Author: Ashok Shyam Editor – Journal of Orthopaedic Case Reports. Email: drashokshyam@yahoo.co.uk
In last 10 years our lives have been rattled by the full force arrival of web 2.0. Every aspect of our lives is been touched and changed. And as with every change, there are positive aspects as well as negative aspects of it. In the social sphere we are well aware of the positives and negatives. Instant connectivity and sharing of thoughts and ideas has been used in various ways. The Orthopaedic Research Group has used the connectivity to bring together thousands of orthopaedic surgeons who can freely interact among each other and discuss academia [1]. The online boom has also affected research and publication scenario and one of the best examples of this is our own Journal of Orthopaedic Case Reports (JOCR). I would like you to know that JOCR had no technical person behind it when it was started. We made our own webpage and we designed our own website. The manuscript software took many months to understand and implement, but then we could implement it and use it with success. The point I am trying to make is that when we started in 2011, it was possible, although difficult, for a non-technical team to start a journal. This is even easier today and that has led to rapid sprouting of online journals.
This fast growth in number of journals again has both its advantages and disadvantages. Earlier only select publishers had the expertise of starting a journal. This monopoly was broken by the online publishers who could now start journals independently. However this also led to growth of a new kind of academic fraud named “predatory Journal”. The name predatory journals is coined by Jeffrey Beall a librarian from University of Denver, Colorado [2]. I would recommend all our readers to go through his website www.scholarlyoa.com. I am sure a lot many of us are getting regular emails and invitations from many journals.

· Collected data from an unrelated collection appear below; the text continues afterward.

-- ==== Sys2Proof/Laws/KeptActions.lean ====
section
/-! SUPPORT. What the operations of Machine/Actions.lean keep. -/

namespace Sys2Proof.Machine

open Sys2Proof

variable {s t : State}

theorem execRegisterWrite_goes {a0 : Master} {a1 : Nat} {a2 : Nat} {a3 : Nat} {a4 : Nat} (h : Kept s t) :
    Goes s (execRegisterWrite a0 a1 a2 a3 a4 t) := by
  unfold execRegisterWrite
  repeat' with_reducible first
    | assumption | apply next_goes | apply ite_goes | apply portWrite_kept

theorem execRegisterRead_goes {a0 : Master} {a1 : Nat} {a2 : Nat} {a3 : Nat} (h : Kept s t) :
    Goes s (execRegisterRead a0 a1 a2 a3 t) := by
  unfold execRegisterRead
  repeat' with_reducible first
    | assumption | apply next_goes | apply ite_goes | apply portRead_kept

theorem execAbRead_goes {a0 : Master} {a1 : Nat} {a2 : Bool} {a3 : Nat} (h : Kept s t) :
    Goes s (execAbRead a0 a1 a2 a3 t) := by
  unfold execAbRead
  repeat' with_reducible first
    | assumption | apply next_goes | apply ite_goes | apply portRead_kept

theorem execRecWin7Read_goes {a0 : Master} {a1 : Nat} (h : Kept s t) :
    Goes s (execRecWin7Read a0 a1 t) := by
  unfold execRecWin7Read
  repeat' with_reducible first
    | assumption | apply next_goes | apply ite_goes | apply ite_kept | apply portRead_kept

theorem execDbg_goes {a0 : Bool} {a1 : Nat} {a2 : Nat} {a3 : Nat} (h : Kept s t) :
    Goes s (execDbg a0 a1 a2 a3 t) := by
  unfold execDbg
  dsimp only
  repeat' first
    | with_reducible first
        | assumption | apply next_goes | apply ite_goes | apply ite_kept | apply portRead_kept
        | apply portWrite_kept | apply tap_kept
    | intro _
    | decide
    | split
    | (with_reducible apply upd_kept); with_reducible first
        | assumption | apply next_goes | apply ite_goes | apply ite_kept | apply portRead_kept
        | apply portWrite_kept

theorem execDescriptorWrite_goes {a0 : Master} {a1 : Nat} {a2 : Nat} {a3 : Nat} (h : Kept s t) :
    Goes s (execDescriptorWrite a0 a1 a2 a3 t) := by
  unfold execDescriptorWrite
  repeat' with_reducible first
    | assumption | apply next_goes | apply ite_goes | apply portWrite_kept

theorem execRestore_goes {a0 : Master} {a1 : Nat} {a2 : Nat} (h : Kept s t) :
    Goes s (execRestore a0 a1 a2 t) := by
  unfold execRestore
  repeat' with_reducible first
    | assumption | apply next_goes | apply ite_goes | apply regWrite_kept

theorem execFull_goes {a0 : Master} {a1 : Nat} {a2 : BootIn} (h : Kept s t) :
    Goes s (execFull a0 a1 a2 t) := by
  unfold execFull
  repeat' with_reducible first
    | assumption | apply next_goes | apply ite_goes | apply portWrite_kept

theorem execSetLock_goes {a0 : Master} {a1 : Nat} (h : Kept s t) :
    Goes s (execSetLock a0 a1 t) := by
  unfold execSetLock
  repeat' with_reducible first
    | assumption | apply next_goes | apply ite_goes | apply regWrite_kept

theorem execDitherSeed_goes {a0 : Master} {a1 : Nat} {a2 : Nat} (h : Kept s t) :
    Goes s (execDitherSeed a0 a1 a2 t) := by
  unfold execDitherSeed
  repeat' with_reducible first
    | assumption | apply next_goes | apply ite_goes | apply regWrite_kept

theorem execAbFire_goes {a0 : Master} {a1 : Nat} {a2 : Nat} (h : Kept s t) :
    Goes s (execAbFire a0 a1 a2 t) := by
  unfold execAbFire
  repeat' with_reducible first
    | assumption | apply next_goes | apply ite_goes | apply regWrite_kept

theorem execAbMode_goes {a0 : Master} {a1 : Nat} {a2 : Nat} (h : Kept s t) :
    Goes s (execAbMode a0 a1 a2 t) := by
  unfold execAbMode
  repeat' with_reducible first
    | assumption | apply next_goes | apply ite_goes | apply regWrite_kept

theorem execHMode_goes {a0 : Master} {a1 : Nat} {a2 : Nat} (h : Kept s t) :
    Goes s (execHMode a0 a1 a2 t) := by
  unfold execHMode
  repeat' with_reducible first
    | assumption | apply next_goes | apply ite_goes | apply regWrite_kept

theorem execRefSel_goes {a0 : Master} {a1 : Nat} {a2 : Nat} (h : Kept s t) :
    Goes s (execRefSel a0 a1 a2 t) := by
  unfold execRefSel
  repeat' with_reducible first
    | assumption | apply next_goes | apply ite_goes | apply regWrite_kept

theorem execConfirm_goes {a0 : Master} {a1 : Nat} {a2 : Nat} (h : Kept s t) :
    Goes s (execConfirm a0 a1 a2 t) := by
  unfold execConfirm
  repeat' with_reducible first
    | assumption | apply next_goes | apply ite_goes | apply regWrite_kept

theorem execRetry_goes {a0 : Master} {a1 : Nat} {a2 : Nat} (h : Kept s t) :
    Goes s (execRetry a0 a1 a2 t) := by
  unfold execRetry
  repeat' with_reducible first
    | assumption | apply next_goes | apply ite_goes | apply regWrite_kept

theorem execResume_goes {a0 : Master} {a1 : Nat} {a2 : Nat} (h : Kept s t) :
    Goes s (execResume a0 a1 a2 t) := by
  unfold execResume
  repeat' with_reducible first
    | assumption | apply next_goes | apply ite_goes | apply regWrite_kept

theorem execCommit_goes {a0 : Master} {a1 : Nat} {a2 : Nat} (h : Kept s t) :
    Goes s (execCommit a0 a1 a2 t) := by
  unfold execCommit
  repeat' with_reducible first
    | assumption | apply next_goes | apply ite_goes | apply regWrite_kept

theorem execStandWrite_goes {a0 : Master} {a1 : Nat} {a2 : Nat} (h : Kept s t) :
    Goes s (execStandWrite a0 a1 a2 t) := by
  unfold execStandWrite
  repeat' with_reducible first
    | assumption | apply next_goes | apply ite_goes | apply regWrite_kept

theorem execRejoin_goes {a0 : Master} {a1 : Nat} {a2 : Nat} (h : Kept s t) :
    Goes s (execRejoin a0 a1 a2 t) := by
  unfold execRejoin
  repeat' with_reducible first
    | assumption | apply next_goes | apply ite_goes | apply regWrite_kept

theorem execUnlock_goes {a0 : Master} {a1 : Nat} {a2 : Nat} (h : Kept s t) :
    Goes s (execUnlock a0 a1 a2 t) := by
  unfold execUnlock
  repeat' with_reducible first
    | assumption | apply next_goes | apply ite_goes | apply regWrite_kept

theorem execVminRearm_goes {a0 : Master} {a1 : Nat} {a2 : Nat} (h : Kept s t) :
    Goes s (execVminRearm a0 a1 a2 t) := by
  unfold execVminRearm
  repeat' with_reducible first
    | assumption | apply next_goes | apply ite_goes | apply regWrite_kept

theorem execDieRearm_goes {a0 : Master} {a1 : Nat} (h : Kept s t) :
    Goes s (execDieRearm a0 a1 t) := by
  unfold execDieRearm
  repeat' with_reducible first
    | assumption | apply next_goes | apply ite_goes | apply regWrite_kept

theorem execFcwCfgWrite_goes {a0 : Master} {a1 : Nat} {a2 : Nat} (h : Kept s t) :
    Goes s (execFcwCfgWrite a0 a1 a2 t) := by
  unfold execFcwCfgWrite
  repeat' with_reducible first
    | assumption | apply next_goes | apply ite_goes | apply regWrite_kept

theorem execRingRelease_goes {a0 : Master} {a1 : Nat} {a2 : Nat} (h : Kept s t) :
    Goes s (execRingRelease a0 a1 a2 t) := by
  unfold execRingRelease
  repeat' with_reducible first
    | assumption | apply next_goes | apply ite_goes | apply regWrite_kept

theorem execStart_goes {a0 : Master} {a1 : Nat} {a2 : Nat} (h : Kept s t) :
    Goes s (execStart a0 a1 a2 t) := by
  unfold execStart
  repeat' with_reducible first
    | assumption | apply next_goes | apply ite_goes | apply regWrite_kept

theorem execStop_goes {a0 : Master} {a1 : Nat} {a2 : Nat} (h : Kept s t) :
    Goes s (execStop a0 a1 a2 t) := by
  unfold execStop
  repeat' with_reducible first
    | assumption | apply next_goes | apply ite_goes | apply regWrite_kept

theorem execUnload_goes {a0 : Master} {a1 : Nat} {a2 : Nat} (h : Kept s t) :
    Goes s (execUnload a0 a1 a2 t) := by
  unfold execUnload
  repeat' with_reducible first
    | assumption | apply next_goes | apply ite_goes | apply regWrite_kept

theorem execFwLoad_goes {a0 : Master} {a1 : Nat} (h : Kept s t) :
    Goes s (execFwLoad a0 a1 t) := by
  unfold execFwLoad
  repeat' with_reducible first
    | assumption | apply next_goes | apply ite_goes | apply regWrite_kept

theorem execEstSrc_goes {a0 : Master} {a1 : Nat} (h : Kept s t) :
    Goes s (execEstSrc a0 a1 t) := by
  unfold execEstSrc
  repeat' with_reducible first
    | assumption | apply next_goes | apply ite_goes | apply regWrite_kept

theorem execSubstitution_goes {a0 : Master} {a1 : Nat} {a2 : Nat} (h : Kept s t) :
    Goes s (execSubstitution a0 a1 a2 t) := by
  unfold execSubstitution
  repeat' with_reducible first
    | assumption | apply next_goes | apply ite_goes | apply regWrite_kept

theorem execRetest_goes {a0 : Master} {a1 : Nat} {a2 : Nat} (h : Kept s t) :
    Goes s (execRetest a0 a1 a2 t) := by
  unfold execRetest
  repeat' with_reducible first
    | assumption | apply next_goes | apply ite_goes | apply regWrite_kept

theorem execFc2Clear_goes {a0 : Master} {a1 : Nat} (h : Kept s t) :
    Goes s (execFc2Clear a0 a1 t) := by
  unfold execFc2Clear
  repeat' with_reducible first
    | assumption | apply next_goes | apply ite_goes | apply regWrite_kept

theorem execFc2ClearAll_goes {a0 : Master} {a1 : Nat} (h : Kept s t) :
    Goes s (execFc2ClearAll a0 a1 t) := by
  unfold execFc2ClearAll
  repeat' with_reducible first
    | assumption | apply next_goes | apply ite_goes | apply regWrite_kept

theorem execAlertClear_goes {a0 : Master} {a1 : Nat} (h : Kept s t) :
    Goes s (execAlertClear a0 a1 t) := by
  unfold execAlertClear
  repeat' with_reducible first
    | assumption | apply next_goes | apply ite_goes | apply regWrite_kept

theorem execInjection_goes {a0 : Master} {a1 : Nat} (h : Kept s t) :
    Goes s (execInjection a0 a1 t) := by
  unfold execInjection
  repeat' with_reducible first
    | assumption | apply next_goes | apply ite_goes | apply regWrite_kept

theorem execSnapshotReq_goes {a0 : Master} {a1 : Nat} (h : Kept s t) :
    Goes s (execSnapshotReq a0 a1 t) := by
  unfold execSnapshotReq
  repeat' with_reducible first
    | assumption | apply next_goes | apply ite_goes | apply regWrite_kept

theorem execHistClr_goes {a0 : Master} {a1 : Nat} (h : Kept s t) :
    Goes s (execHistClr a0 a1 t) := by
  unfold execHistClr
  repeat' with_reducible first
    | assumption | apply next_goes | apply ite_goes | apply regWrite_kept

theorem execHistClear_goes {a0 : Master} {a1 : Nat} {a2 : Nat} (h : Kept s t) :
    Goes s (execHistClear a0 a1 a2 t) := by
  unfold execHistClear
  repeat' with_reducible first
    | assumption | apply next_goes | apply ite_goes | apply regWrite_kept

theorem execCalAll_goes {a0 : Master} {a1 : Nat} (h : Kept s t) :
    Goes s (execCalAll a0 a1 t) := by
  unfold execCalAll
  repeat' with_reducible first
    | assumption | apply next_goes | apply ite_goes | apply regWrite_kept

theorem execCalOne_goes {a0 : Master} {a1 : Nat} (h : Kept s t) :
    Goes s (execCalOne a0 a1 t) := by
  unfold execCalOne
  repeat' with_reducible first
    | assumption | apply next_goes | apply ite_goes | apply regWrite_kept

theorem execVmaxRearm_goes {a0 : Master} {a1 : Nat} {a2 : Nat} (h : Kept s t) :
    Goes s (execVmaxRearm a0 a1 a2 t) := by
  unfold execVmaxRearm
  repeat' with_reducible first
    | assumption | apply next_goes | apply ite_goes | apply regWrite_kept

theorem execCaptureArm_goes {a0 : Master} {a1 : Nat} {a2 : Nat} (h : Kept s t) :
    Goes s (execCaptureArm a0 a1 a2 t) := by
  unfold execCaptureArm
  repeat' with_reducible first
    | assumption | apply next_goes | apply ite_goes | apply regWrite_kept

theorem execCaptureStop_goes {a0 : Master} {a1 : Nat} {a2 : Nat} (h : Kept s t) :
    Goes s (execCaptureStop a0 a1 a2 t) := by
  unfold execCaptureStop
  repeat' with_reducible first
    | assumption | apply next_goes | apply ite_goes | apply regWrite_kept

theorem execCaptureFire_goes {a0 : Master} {a1 : Nat} {a2 : Nat} (h : Kept s t) :
    Goes s (execCaptureFire a0 a1 a2 t) := by
  unfold execCaptureFire
  repeat' with_reducible first
    | assumption | apply next_goes | apply ite_goes | apply regWrite_kept

theorem execMarchGo_goes {a0 : Master} {a1 : Nat} (h : Kept s t) :
    Goes s (execMarchGo a0 a1 t) := by
  unfold execMarchGo
  repeat' with_reducible first
    | assumption | apply next_goes | apply ite_goes | apply regWrite_kept

theorem execPost_goes {a0 : Master} {a1 : Nat} {a2 : Nat} (h : Kept s t) :
    Goes s (execPost a0 a1 a2 t) := by
  unfold execPost
  repeat' with_reducible first
    | assumption | apply next_goes | apply ite_goes | apply regWrite_kept

theorem execTake_goes {a0 : Master} {a1 : Nat} {a2 : Nat} (h : Kept s t) :
    Goes s (execTake a0 a1 a2 t) := by
  unfold execTake
  repeat' with_reducible first
    | assumption | apply next_goes | apply ite_goes | apply regWrite_kept

theorem execMailboxDone_goes {a0 : Master} {a1 : Nat} {a2 : Nat} (h : Kept s t) :
    Goes s (execMailboxDone a0 a1 a2 t) := by
  unfold execMailboxDone
  repeat' with_reducible first
    | assumption | apply next_goes | apply ite_goes | apply regWrite_kept

theorem execRelease_goes {a0 : Master} {a1 : Nat} {a2 : Nat} (h : Kept s t) :
    Goes s (execRelease a0 a1 a2 t) := by
  unfold execRelease
  repeat' with_reducible first
    | assumption | apply next_goes | apply ite_goes | apply regWrite_kept

theorem execFsEn_goes {a0 : Master} {a1 : Nat} (h : Kept s t) :
    Goes s (execFsEn a0 a1 t) := by
  unfold execFsEn
  repeat' with_reducible first
    | assumption | apply next_goes | apply ite_goes | apply regWrite_kept

theorem execHostRun_goes {a0 : Master} {a1 : Nat} (h : Kept s t) :
    Goes s (execHostRun a0 a1 t) := by
  unfold execHostRun
  repeat' with_reducible first
    | assumption | apply next_goes | apply ite_goes | apply regWrite_kept

theorem execShutdown_goes {a0 : Master} {a1 : Nat} (h : Kept s t) :
    Goes s (execShutdown a0 a1 t) := by
  unfold execShutdown
  repeat' with_reducible first
    | assumption | apply next_goes | apply ite_goes | apply regWrite_kept

theorem execEngine_goes {a0 : Master} {a1 : Nat} (h : Kept s t) :
    Goes s (execEngine a0 a1 t) := by
  unfold execEngine
  repeat' with_reducible first
    | assumption | apply next_goes | apply ite_goes | apply regWrite_kept

theorem execRead_goes {a0 : Master} {a1 : Nat} (h : Kept s t) :
    Goes s (execRead a0 a1 t) := by
  unfold execRead
  repeat' with_reducible first
    | assumption | apply next_goes | apply ite_goes | apply regWrite_kept

theorem execProgram_goes {a0 : Master} {a1 : Nat} (h : Kept s t) :
    Goes s (execProgram a0 a1 t) := by
  unfold execProgram
  repeat' with_reducible first
    | assumption | apply next_goes | apply ite_goes | apply regWrite_kept

theorem execErase4Kib_goes {a0 : Master} {a1 : Nat} (h : Kept s t) :
    Goes s (execErase4Kib a0 a1 t) := by
  unfold execErase4Kib
  repeat' with_reducible first
    | assumption | apply next_goes | apply ite_goes | apply regWrite_kept

theorem execErase64Kib_goes {a0 : Master} {a1 : Nat} (h : Kept s t) :
    Goes s (execErase64Kib a0 a1 t) := by
  unfold execErase64Kib
  repeat' with_reducible first
    | assumption | apply next_goes | apply ite_goes | apply regWrite_kept

theorem execVibSet_goes {a0 : Master} {a1 : Nat} (h : Kept s t) :
    Goes s (execVibSet a0 a1 t) := by
  unfold execVibSet
  repeat' with_reducible first
    | assumption | apply next_goes | apply ite_goes | apply regWrite_kept

theorem execValidation_goes {a0 : Master} {a1 : Nat} {a2 : Nat} (h : Kept s t) :
    Goes s (execValidation a0 a1 a2 t) := by
  unfold execValidation
  repeat' with_reducible first
    | assumption | apply next_goes | apply ite_goes | apply regWrite_kept

theorem execRemoval_goes {a0 : Master} {a1 : Nat} {a2 : Nat} (h : Kept s t) :
    Goes s (execRemoval a0 a1 a2 t) := by
  unfold execRemoval
  repeat' with_reducible first
    | assumption | apply next_goes | apply ite_goes | apply regWrite_kept

theorem execUopGo_goes {a0 : Master} {a1 : Nat} (h : Kept s t) :
    Goes s (execUopGo a0 a1 t) := by
  unfold execUopGo
  repeat' with_reducible first
    | assumption | apply next_goes | apply ite_goes | apply regWrite_kept

end Sys2Proof.Machine
end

These journals will claim to be indexed, will have and ISSN number and will also claim to have an impact factor (not a Thomas Reuter impact). The letter would state rapid review and promise to publish fast. The problem with these journals is that they lack any organised editorial process and are mainly focussed on the article processing fees. This allows a lot of inferior scientific material to be published. Also these journals are rarely indexed with standard indexing bodies and thus do not show up in an online search, making the article as good as non-existent. Another aspect is non-archiving of the articles externally, so if the journal website goes offline all the articles are effectively lost and never published. There are many more factors that constitute a ‘Predatory Journal’ and I would recommend reading few of these articles [3,4,5]. The problem is real and present [6]. Some argue that the predatory journal movement is more pro-for-profit publishers although there are always shades of grey to everything [7] and this should not deter us from recognising the dangers that predatory journals pose.
Until few years the predatory journals were predominated by mostly Chinese authors, but recent years have seen more and more papers from India. This may be due to changes in policies of our medical governing bodies that have now stated that number of publications are now major part of promotions in jobs. This was a double edged decision, although it seemed to try and promote research and publication in the country, it did not provide any infrastructure or training for the same. The clinicians, who had never ever published an article in a journal, were expected to learn about research and publishing in a day and then start publishing article in journals. This led to a widespread malpractices, like plagiarism, fake data, fake papers and fake journals were also a by-product of the same ‘research pressure’ scenario that was build up in the country. Our governing bodies are themselves not clear about criteria’s of research, indexed journals and utterly fail to judge and evaluate individual research. They possibly are simply laying down (constantly changing) criteria’s to enable (or disable) ticking off a square box in the promotion form. I do believe this will change over a period of time but then meanwhile it would be best to keep ourselves informed. I would request all our academicians to please check the journal credentials before submitting an article. Remember that soon these journals will be enlisted and publication in these journals will bring more negative points to your resume than positive [8].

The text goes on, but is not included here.